Saved entries
-- ==== Sys2Proof/Laws/Bus.lean ====
section
/-! SUPPORT. The bus: which register an offset names, and everything one transfer can do. -/

namespace Sys2Proof.Machine

/-! ### Offsets -/

/-- Every row of the map is at an aligned offset, and `regAt` finds it there (R23). -/
theorem regAt_of_mem : ∀ x ∈ regMap, regAt (BitVec.ofNat 12 x.1) = x.2 ∧ served (BitVec.ofNat 12 x.1) 0xF = true := by
  decide +kernel

/-- What a lookup finds stands in the list. -/
theorem mem_of_lookup {m : List (Nat × Reg)} {a : Nat} {r : Reg} (h : m.lookup a = some r) : (a, r) ∈ m := by
  induction m with
  | nil => simp at h
  | cons x m ih =>
    obtain ⟨k, v⟩ := x
    by_cases hk : a = k
    · subst hk
      simp only [List.lookup, beq_self_eq_true, Option.some.injEq] at h
      simp [h]
    · simp only [List.lookup, beq_eq_false_iff_ne.mpr hk] at h
      exact List.mem_cons_of_mem _ (ih h)

/-- A lookup that finds nothing: no row has the offset. -/
theorem lookup_eq_none {m : List (Nat × Reg)} {a : Nat} : m.lookup a = none ↔ a ∉ m.map Prod.fst := by
  induction m with
  | nil => simp
  | cons x m ih =>
    obtain ⟨k, v⟩ := x
    by_cases hk : a = k
    · subst hk
      simp [List.lookup]
    · simp [List.lookup, beq_eq_false_iff_ne.mpr hk, ih, hk]

/-- A register of the map stands at one offset, and none of them is the reserved one. -/
theorem regMap_distinct : ∀ x ∈ regMap, x.2 ≠ .reserved ∧ ∀ y ∈ regMap, y.2 = x.2 → y.1 = x.1 := by
  decide +kernel

/-- A register other than the reserved one stands at one offset only (R23). -/
theorem regAt_injective : ∀ x ∈ regMap, ∀ a : BitVec 12, regAt a = x.2 → a = BitVec.ofNat 12 x.1 := by
  intro x hx a ha
  obtain ⟨hr, hd⟩ := regMap_distinct x hx
  unfold regAt at ha
  cases hl : regMap.lookup a.toNat with
  | none => rw [hl] at ha; exact absurd ha.symm hr
  | some r =>
    rw [hl] at ha
    rw [← hd _ (mem_of_lookup hl) ha]
    simp

/-- An offset is reserved exactly if no row of the map has it. -/
theorem regAt_eq_reserved (a : BitVec 12) : regAt a = .reserved ↔ a.toNat ∉ regMap.map Prod.fst := by
  rw [← lookup_eq_none]
  unfold regAt
  cases hl : regMap.lookup a.toNat with
  | none => simp
  | some r => simpa using (regMap_distinct _ (mem_of_lookup hl)).1

/-- The offsets of the map, in quarters, up to the last: the aligned offsets R23 does not leave reserved. -/
theorem regMap_offsets : ∀ k < 80, 4 * k ∉ regMap.map Prod.fst ↔ (0x044 ≤ 4 * k ∧ 4 * k ≤ 0x04C) ∨ 4 * k = 0x06C ∨
    (0x084 ≤ 4 * k ∧ 4 * k ≤ 0x08C) ∨ (0x0A0 ≤ 4 * k ∧ 4 * k ≤ 0x0FC) := by
  decide +kernel

theorem regMap_offsets_bounded : ∀ a ∈ regMap.map Prod.fst, a < 0x140 := by
  decide +kernel

/-- The offsets R23 leaves reserved (R45), among the aligned ones. -/
theorem regAt_reserved (a : BitVec 12) (h4 : a.toNat % 4 = 0) :
    regAt a = .reserved ↔ (0x044 ≤ a.toNat ∧ a.toNat ≤ 0x04C) ∨ a.toNat = 0x06C ∨
      (0x084 ≤ a.toNat ∧ a.toNat ≤ 0x08C) ∨ (0x0A0 ≤ a.toNat ∧ a.toNat ≤ 0x0FC) ∨
      (0x140 ≤ a.toNat ∧ a.toNat ≤ 0xFFC) := by
  rw [regAt_eq_reserved]
  by_cases ha : a.toNat < 0x140
  · have h := regMap_offsets (a.toNat / 4) (by omega)
    rw [show 4 * (a.toNat / 4) = a.toNat by omega] at h
    rw [h]
    omega
  · have hn : a.toNat ∉ regMap.map Prod.fst := fun hm => ha (regMap_offsets_bounded _ hm)
    simp only [hn, not_false_eq_true, true_iff]
    omega

/-! ### Transfers -/

/-- A served write is the write of the register at its offset. -/
theorem busTransfer_write {a : BitVec 12} {be : BitVec 4} {r : Reg} (hs : served a be = true) (hr : regAt a = r)
    (v : BWord) (s : State) :
    busTransfer (.write a be v) s = { (writeReg r v s).2 with busResp := some (writeReg r v s).1 } := by
  subst hr
  simp only [busTransfer, hs, if_true]

/-- A served read is the read of the register at its offset. -/
theorem busTransfer_read {a : BitVec 12} {be : BitVec 4} {r : Reg} (hs : served a be = true) (hr : regAt a = r)
    (s : State) :
    busTransfer (.read a be) s = { (readReg r s).2 with busResp := some (readReg r s).1 } := by
  subst hr
  simp only [busTransfer, hs, if_true]

/-- A transfer that is not served has no effect but a read's draw (R82). -/
theorem busTransfer_write_refused {a : BitVec 12} {be : BitVec 4} (hs : served a be = false) (v : BWord) (s : State) :
    busTransfer (.write a be v) s = { s with busResp := some .writeErr } := by
  simp [busTransfer, hs]

theorem busTransfer_read_refused {a : BitVec 12} {be : BitVec 4} (hs : served a be = false) (s : State) :
    busTransfer (.read a be) s = { s.drew with busResp := some (.readErr s.nextDraw) } := by
  simp [busTransfer, hs]

/-- What a write of a register can do to the state. -/
inductive WriteEffect (v : BWord) (s : State) : Reg → State → Prop where
  | dropped (r : Reg) (h : s.busy = true) : WriteEffect v s r (setHostConflict s)
  | ignored (r : Reg) : WriteEffect v s r s
  | ctrl : WriteEffect v s .ctrl (writeCtrl v s)
  | status : WriteEffect v s .status (writeStatus v s)
  | cmd : WriteEffect v s .cmd (writeCmd v s)
  | rngIn : WriteEffect v s .rngIn (pushRng v s)
  | config (r : Reg) (cfg : ConfigRegs) (h : s.busy = false) : WriteEffect v s r (s.withCfg cfg)
  | fmAddr : WriteEffect v s .fmAddr { s with fmAddr := v.setWidth 16 }
  | bmAddr : WriteEffect v s .bmAddr { s with bmAddr := v.setWidth 24 }
  | fmData (h : s.fmAddr.toNat < s.params.fmDepth) :
      WriteEffect v s .fmData (incFm { s with fm := s.fm.write s.fmAddr.toNat (v.setWidth 16) })
  | bmData (h : s.bmAddr.toNat < s.params.bmWords) :
      WriteEffect v s .bmData (incBm { s with bm := s.bm.write s.bmAddr.toNat v })
  | field (i : FReg) : WriteEffect v s (.f i) (s.setF i (v.setWidth 16))

/-- Everything a write of a register does to the state (R25 to R46). -/
theorem writeReg_effect (r : Reg) (v : BWord) (s : State) : WriteEffect v s r (writeReg r v s).2 := by
  unfold writeReg
  split
  · next h => exact .dropped r (by simp at h; exact h.2)
  · next h =>
    cases r
    case ctrl => exact .ctrl
    case status => exact .status
    case cmd => exact .cmd
    case rngIn => exact .rngIn
    case fmAddr => exact .fmAddr
    case bmAddr => exact .bmAddr
    case f i => exact .field i
    case fmData =>
      simp only [writeOpen, writeFmData]
      split
      · next hd => exact .fmData hd
      · exact .ignored _
    case bmData =>
      simp only [writeOpen, writeBmData]
      split
      · next hd => exact .bmData hd
      · exact .ignored _
    case id | rngLevel | chk | mask | permCnt | bmL | draws | reserved => exact .ignored _
    all_goals exact .config _ _ (by simpa [Reg.guarded] using h)

end Sys2Proof.Machine
end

EXERCISE DETAILS: In the records above, each line with the string "ignored" should be copied.

TASK RESPONSE:
  | ignored (r : Reg) : WriteEffect v s r s
      · exact .ignored _
      · exact .ignored _
    case id | rngLevel | chk | mask | permCnt | bmL | draws | reserved => exact .ignored _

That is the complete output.